Given the spending growth projections for biologics, successful managed care organizations must find a way to ensure appropriate adoption of biosimilars, according to a study published in Health Affairs’ February issue.

Benjamin P. Falit, MD, JD, of the Harvard Radiation Oncology Program, Brigham and Women's Hospital, Boston, and co-authors compared the legislative framework governing generic medications to that regulating biosimilars.

Biologics are the fastest-growing sector of the US pharmaceutical market and have yet to face real competition from biosimilars, in part, because weak statutory incentives-such as the absence of market exclusivity for the first biosimilar approved-create barriers to market entry, according to the authors.

The abbreviated FDA approval pathway for biosimilars, created by the Biologics Price Competition and Innovation Act (BPCIA) in 2010, may be less attractive to manufacturers of follow-on biologics than the abbreviated new drug application is for generic manufacturers because of Congress’s decision to include weaker statutory incentives for development in the BPCIA than those built into the Hatch-Waxman Act, according to Dr Falit.

Dr Falit

“The lack of robust competition among biologics and their follow-on agents will require health plans and pharmacy benefit managers to implement both traditional and novel management strategies that are designed to ensure swift but appropriate adoption of biosimilars, while concurrently maximizing price concessions from manufacturers,” Dr Falit said.

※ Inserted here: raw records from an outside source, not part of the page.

/-- BudgetIsMetWithinOneCycle: ILLUS at 25 with deskew 2, where `Clks = 8` and `n = 5` is odd. -/
theorem witness_BudgetIsMetWithinOneCycle_odd :
    (0 : Int) ≤ 25 ∧ (25 : Int) ≤ (block illus).cfg.periodMax ∧
    exec (.periodToClks 25) (block illus) = .next { block illus with rsp := ⟨false, 8, 0, 0, 0⟩ } ∧
    2 + (block illus).cfg.fpgaOverhead ≤ (8 : Count).toNat + 1 ∧
    ((8 : Count).toNat + 1 - 2 - (block illus).cfg.fpgaOverhead) % 2 = 1 ∧
    exec (.syncAssertWr 25 2) (block illus) = .next { block illus with rsp := ⟨false, 2, 0, 0, 0⟩ } :=
  ⟨by decide, by decide, rfl, by decide, by decide, rfl⟩

/-- BudgetIsMetWithinOneCycle: ILLUS at 25 with deskew 7, where `n = 0` is even and the least that is accepted. -/
theorem witness_BudgetIsMetWithinOneCycle_even :
    7 + (block illus).cfg.fpgaOverhead ≤ (8 : Count).toNat + 1 ∧
    ((8 : Count).toNat + 1 - 7 - (block illus).cfg.fpgaOverhead) % 2 = 0 ∧
    exec (.syncAssertWr 25 7) (block illus) = .next { block illus with rsp := ⟨false, 0, 0, 0, 0⟩ } :=
  ⟨by decide, by decide, rfl⟩

/-- SelTimeoutRejectsOtherFlags: the two neighbours of the range. -/
theorem witness_SelTimeoutRejectsOtherFlags : ((2 : Int) ≠ 0 ∧ (2 : Int) ≠ 1) ∧ ((-1 : Int) ≠ 0 ∧ (-1 : Int) ≠ 1) := by
  decide

/-- DecodeAfterEncode: operands at both ends. -/
theorem witness_DecodeAfterEncode :
    (Instr.syncAssertWr 32767 255).wellFormed = true ∧ (Instr.selTimeout (-32768)).wellFormed = true := by decide

/-- EncodeAfterDecode and DecodedOperandsComeFromTheirBits. -/
theorem witness_EncodeAfterDecode : decode 0x80FF8000#32 = .ok (.syncAssertWr (-32768) 255) := by decide

/-- ExactlyIllFormedWordsAreNotDecoded, second part: one word for each of the three cases. -/
theorem witness_ExactlyIllFormedWordsAreNotDecoded :
    ((block illus).present 0xE0000000#32).req = .settled 0xE0000000#32 ∧
    (0xE0000000#32).toNat / 2 ^ 29 = 7 ∧ (0x21000019#32).toNat / 2 ^ 24 % 32 ≠ 0 ∧
    ((0x20010019#32).toNat / 2 ^ 29 ≠ 4 ∧ (0x20010019#32).toNat / 2 ^ 16 % 256 ≠ 0) := by decide

/-- OtherOperationsReturnOneCount and OnlyAsyncTimingReadsTheRom: an operation, and two configurations that differ in a row
only. -/
theorem witness_OnlyAsyncTimingReadsTheRom :
    (∀ a, Instr.syncHold 25 ≠ .asyncTiming a) ∧
    ∃ c : Cfg, c ≠ illus ∧ c.clkNum = illus.clkNum ∧ c.clkDen = illus.clkDen ∧ c.fpgaOverhead = illus.fpgaOverhead ∧
      c.periodMax = illus.periodMax :=
  ⟨fun _ => by simp,
   { toCfgData := { illus.toCfgData with asyncRow3 := ⟨0, 0, 0, 0⟩ }, wf := by decide },
   by decide, by decide, by decide, by decide, by decide⟩

/-- StepRunsTheDecodedOperation, and every statement about a settled word (OutputsDependOnConfigurationAndWordAlone,
ErrorExactlyForTheListedCauses). -/
theorem witness_StepRunsTheDecodedOperation :
    ((block illus).present 0x40000019#32).req = .settled 0x40000019#32 ∧ decode 0x40000019#32 = .ok (.syncHold 25) := by
  decide

/-- UnsettledRequestGivesFreeOutputs. -/
theorem witness_UnsettledRequestGivesFreeOutputs : State.reset.req = .unsettled := rfl

/-- A state whose outputs go with its request. -/
def soundBlock : State := (block illus).present 0x40000019#32 |>.respond (.ok 2 0 0 0)

/-- OperationsChangeOnlyTheOutputs, StepNeverWritesConfigurationOrRom and OutputsHoldWhileTheRequestDoes: a step and an
operation with a next state. -/
theorem witness_StepNeverWritesConfigurationOrRom :
    soundBlock.req = .settled 0x40000019#32 ∧ step soundBlock = .next soundBlock ∧
    exec (.syncHold 25) soundBlock = .next soundBlock := ⟨rfl, rfl, rfl⟩

/-- StepKeepsOutputsSound: a state with a request that meets the invariant, and its step. -/
theorem witness_StepKeepsOutputsSound : (soundBlock.Sound ∧ soundBlock.rom.wf) ∧ step soundBlock = .next soundBlock := by
  refine ⟨⟨fun w h => ?_, by decide⟩, rfl⟩
  have hw : w = 0x40000019#32 := by simpa [soundBlock, eq_comm] using h
  subst hw
  refine ⟨⟨fun h => absurd h (by decide), fun ⟨e, he⟩ => ?_⟩, fun h => absurd h (by decide), fun _ => by decide⟩
  exfalso
  cases e <;> revert he <;> simp only [Cause.Applies, IsPeriodOp] <;> decide
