-- ==== Sys2Proof/Machine/RegMap.lean ====
section
/-! DEFINITION. The register map of the head: every register of the spec's address map (23_address_map.md, Tables
23.2 to 23.16, R597 to R600), each field of every register table with its bits, access code (Table 0.4), landing
class (Table 0.5), markers (Table 0.6) and accepted values, and the name of every field and counter. -/

namespace Sys2Proof.Machine

/-- Access codes of Table 0.4 (R18). -/
inductive Access where
  | ro | rw | wo | w1c | w1s | cnt
  deriving DecidableEq, Repr

/-- Landing classes of Table 0.5 (R24, R202). -/
inductive Lands where
  | none | live | frame | cycle | task | stopped
  deriving DecidableEq, Repr

/-- Markers of Table 0.6: `b` bounded by a Balustrade ceiling, `k` governed by a strap lock. -/
inductive Mark where
  | none | b | k
  deriving DecidableEq, Repr

/-- One field of a register table: bits, access, landing class, marker, and the closed intervals of accepted
values (empty: every value). -/
structure FieldRow where
  hi : Nat
  lo : Nat
  acc : Access
  lands : Lands
  mark : Mark
  ok : List (Nat × Nat)
  deriving DecidableEq, Repr

/-- A field's place: byte offset of its register, top bit, bottom bit. -/
structure Fld where
  off : Nat
  hi : Nat
  lo : Nat
  deriving DecidableEq, Repr

/-- A counter's place, its width in bits and whether it saturates (R26). -/
structure Ctr where
  off : Nat
  width : Nat
  sat : Bool
  deriving DecidableEq, Repr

The authors outline the mechanisms by which payers and pharmacy benefit managers have generated savings by promoting Hatch-Waxman generics, explore whether such strategies are likely to be successful in the biosimilar marketplace, and identify several novel strategies that are unique to biosimilars, including potential adjustment of provider incentives for physician-administered products.

 

 

“Adoption of biosimilars is likely to be slower and with fewer price concessions than what has been seen with Hatch-Waxman generics, but there is much that payers and pharmacy benefit managers can do to maximize savings while ensuring safe, high-quality care,” Dr Falit said.

Related: [BLOG]: Biosimilar confusion and insight

“Unlike the situation with Hatch-Waxman generics, successful uptake of biosimilars is dependent on managing the medical benefit, in addition to the pharmacy benefit, since so many biologics are bought and billed by physicians,” he said.

“Congress attempted to give medical providers equal incentives to prescribe an innovator product and its biosimilar by setting Medicare’s reimbursement for follow-on biologics at their average sales price plus a fixed percentage of the reference product’s average sales price,” Dr Falit continued.

Related: Cancer biosimilar deemed similar to Neupogen

The study authors demonstrated that this is likely to be an insufficient incentive for physicians to prescribe the biosimilar because the payment system is based on an average sales price that is 6 months old, Dr Falit explained.

“This 6-month lag favors drugs with a falling acquisition cost to physicians, which is likely to be the case for the reference product after the biosimilar’s launch,” he said.